5. **Default Model** -> the filename of the checkpoint you dropped in
   step 4 (e.g. `CyberRealisticXLPlay_V8.0_FP16.safetensors`).
6. Save.

For image editing (img2img), scroll to the **Image Editing** section in
the same panel and repeat with
[`../../workflows/img2img.json`](../../workflows/img2img.json) and
[`../../workflows/img2img.nodes.json`](../../workflows/img2img.nodes.json).

## 7. Test it

In any chat, click the image-generation button and prompt for an image.
Open WebUI submits the workflow to ComfyUI; the result drops back into
the chat when KSampler finishes. To test img2img, attach an image and
use the edit action.

## 8. (Optional) Install the smart-routing Tool

The image-button path always uses the admin's **Default Model**. To get
per-prompt checkpoint routing — e.g. "draw me a cyberpunk city" picks
CyberRealistic, "anthro fox warrior" picks one of the furry checkpoints —
install the `smart_image_gen.py` Tool. It exposes two methods the LLM
calls:

- **`generate_image`** for new images from scratch (txt2img).
- **`edit_image`** for modifying an image the user attached to the
  chat. Two modes:
    - With `mask_text` — text-targeted inpainting via GroundingDINO+SAM
      (e.g. "the dog's collar").

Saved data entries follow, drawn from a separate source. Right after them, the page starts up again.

-- ==== Sys2Proof/Machine/LoadCheck.lean ====
section
/-! DEFINITION. The checks of a command's stream and records when they are loaded (R187, R193 to R195, R204, R210). -/

namespace Sys2Proof.Machine

/-- A failed load check as CEL_SEQ_FAULT records it (R210). -/
structure LoadFault where
  cause : Nat
  slot : Nat
  record : Nat
  bundle : Nat
  deriving DecidableEq, Repr

/-- The bundles of a stream with their indices. -/
abbrev Stream := List (Nat × BitVec 128)

/-- The first failure that a per-slot test finds, bundles ascending and slots in the order array, vector, address, sync (R187). -/
def firstSlot (bs : Stream) (slots : List Nat) (bad : Nat → Nat → Nat → Bool) (cause : Nat) (record : Nat → Nat) : Option LoadFault :=
  bs.findSome? fun b => slots.findSome? fun sl =>
    let w := slotOf b.2 sl
    if bad b.1 sl w then some ⟨cause, sl, record w, b.1⟩ else none

/-- A reserved opcode (R195, R198, R200, R204). -/
def opReserved (slot op : Nat) : Bool :=
  match slot with
  | 0 => decide (1 < op)
  | 1 => decide (0x1A < op)
  | 2 => decide (9 < op) && decide (op ≠ 0x10)
  | _ => decide (7 < op)

/-- A reserved bit set, a reserved code other than a loop select, or an empty FENCE (R187, R189, R195, R204). -/
def slotReserved (slot w : Nat) : Bool :=
  let op := slotOpcode w
  if op = 0 then decide (w ≠ 0) else
  match slot with
  | 0 => bitsOf w 6 0 != 0 || bitsOf w 10 9 == 3 || bitsOf w 8 7 == 3
  | 1 => bitsOf w 10 0 != 0
  | 2 => bitsOf w 4 0 != 0
  | _ => if op = 5 then bitsOf w 20 0 != 0 || bitsOf w 24 21 == 0 else if op = 7 then bitsOf w 24 0 != 0 else false

/-- The record units that a slot's instruction spans: two for an MMA (R195). -/
def slotUnits (slot : Nat) : Nat := if slot = 0 then 2 else 1

/-- Cause 0x1 (R186). -/
def checkBytes (bs : Stream) : Option LoadFault :=
  (bs.find? fun b => !bundleOk b.2).map fun b => ⟨1, 0, 0, b.1⟩

/-- A record unit passes its CRC (R187). -/
def unitOk (u : BitVec 512) : Bool := crc16 (leBytes 62 u.toNat) == bitsOf u.toNat 511 496

/-- The slot and bundle of the lowest bundle that names unit u; only an MMA names the unit after its own as well (R210). -/
def namer (bs : Stream) (u : Nat) : Option (Nat × Nat) :=
  bs.findSome? fun b => [0, 1, 2].findSome? fun sl =>
    let w := slotOf b.2 sl
    if slotOpcode w ≠ 0 ∧ (slotRecord w = u ∨ (sl = 0 ∧ slotOpcode w = 1 ∧ slotRecord w + 1 = u)) then some (sl, b.1) else none

/-- Of two failing units the one whose naming bundle is lower, unnamed ones last, then the lower unit (R187). -/
def lowerUnit (a b : LoadFault × Bool) : LoadFault × Bool :=
  if a.2 ∧ (!b.2 ∨ a.1.bundle ≤ b.1.bundle) then a else if b.2 then b else a

/-- Cause 0x2. -/
def checkUnits (bs : Stream) (us : List (Nat × BitVec 512)) : Option LoadFault :=
  let bad := (us.filter fun u => !unitOk u.2).map fun u =>
    match namer bs u.1 with
    | some (sl, b) => ((⟨2, sl, u.1, b⟩ : LoadFault), true)
    | none => (⟨2, 0, u.1, 0⟩, false)
  match bad with
  | [] => none
  | x :: t => some (t.foldl lowerUnit x).1

/-- Causes 0x3 and 0x4. -/
def checkOpcodes (bs : Stream) : Option LoadFault := firstSlot bs [0, 1, 2, 3] (fun _ sl w => opReserved sl (slotOpcode w)) 3 fun _ => 0
def checkReserved (bs : Stream) : Option LoadFault :=
  firstSlot bs [0, 1, 2, 3] (fun _ sl w => !opReserved sl (slotOpcode w) && slotReserved sl w) 4 fun _ => 0

/-- The index of the stream's END, or the number of bundles (R187, R193). -/
def endOf (bs : Stream) : Nat := match bs.find? fun b => slotOpcode (slotOf b.2 3) == 7 with | some b => b.1 | none => bs.length

/-- The loops enclosing a bundle, innermost first, as their last bundles, after those that ended before it. -/
def enclosing (b : Nat) (open_ : List Nat) : List Nat := open_.dropWhile fun last => decide (last < b)

/-- The loops of a stream: the bundle of each LOOP and the last bundle of its body (R193). -/
def loopsOf (bs : Stream) : List (Nat × Nat) :=
  bs.filterMap fun b => let sync := slotOf b.2 3; if slotOpcode sync = 1 then some (b.1, b.1 + bitsOf sync 11 0 + 1) else none

/-- A loop is ill formed (R193): its body reaches END, a loop in its body does not lie wholly inside it, or a bundle of its body lies
inside more than four loops. The bundle inside most loops is the first of a body. -/
def illFormed (limit : Nat) (ls : List (Nat × Nat)) (l : Nat × Nat) : Bool :=
  decide (limit ≤ l.2) || ls.any fun k =>
    (decide (l.1 < k.1) && decide (k.1 ≤ l.2) && decide (l.2 < k.2)) ||
      (decide (l.1 ≤ k.1) && decide (k.1 < l.2) && decide (4 < (ls.filter fun x => decide (x.1 ≤ k.1) && decide (k.1 < x.2)).length))

/-- Cause 0x5: the ill-formed loop of the lowest bundle index (R187, R193). -/
def checkLoops (limit : Nat) (bs : Stream) : Option LoadFault :=
  ((loopsOf bs).find? (illFormed limit (loopsOf bs))).map fun l => ⟨5, 3, 0, l.1⟩

/-- A loop select that names no enclosing loop, or a loop-dependent code without one (R187, R195). -/
def selectBad (depth slot w : Nat) : Bool :=
  let sel := slotLoop w
  slotOpcode w != 0 && (decide (4 < sel) || decide (depth < sel) ||
    (slot == 0 && sel == 0 && (bitsOf w 10 9 == 2 || bitsOf w 8 7 == 2)))

/-- Cause 0x6. -/
def checkSelects : Stream → List Nat → Option LoadFault
  | [], _ => none
  | (i, w) :: t, open_ =>
    let o := enclosing i open_
    match [0, 1, 2].find? fun sl => selectBad o.length sl (slotOf w sl) with
    | some sl => some ⟨6, sl, 0, i⟩
    | none =>
      let sync := slotOf w 3
      checkSelects t (if slotOpcode sync = 1 then (i + bitsOf sync 11 0 + 1) :: o else o)

/-- Cause 0x7. -/
def checkRecords (bs : Stream) (units : Nat) : Option LoadFault :=
  firstSlot bs [0, 1, 2] (fun _ sl w => slotOpcode w != 0 &&
    (decide (units < slotRecord w + slotUnits sl) || (sl == 0 && slotRecord w % 2 == 1))) 7 slotRecord

/-- Cause 0x8. -/
def checkEnd (bs : Stream) : Option LoadFault := if endOf bs = bs.length then some ⟨8, 0, 0, bs.length - 1⟩ else none

/-- The first failing load check, the one of the lowest cause (R187). -/
def loadCheck (bundles : List (BitVec 128)) (units : List (BitVec 512)) : Option LoadFault :=
  let bs : Stream := (List.range bundles.length).zip bundles
  let us := (List.range units.length).zip units
  [fun _ => checkBytes bs, fun _ => checkUnits bs us, fun _ => checkOpcodes bs, fun _ => checkReserved bs,
   fun _ => checkLoops (endOf bs) bs, fun _ => checkSelects bs [], fun _ => checkRecords bs units.length,
   fun (_ : Unit) => checkEnd bs].findSome? fun f => f ()

end Sys2Proof.Machine
end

Only the named region is repainted.
    - Without `mask_text` — full img2img which reimagines the whole
      image at the requested denoise.

Both auto-route to the right SDXL checkpoint per request.

> **First inpaint takes a few minutes**: SAM-HQ (~2.5 GB) and
> GroundingDINO (~700 MB) auto-download into the `comfyui-models`
> volume on the very first call to `edit_image` with `mask_text`.
> Subsequent inpaints are instant.

1. **Workspace -> Tools -> +** (top-right).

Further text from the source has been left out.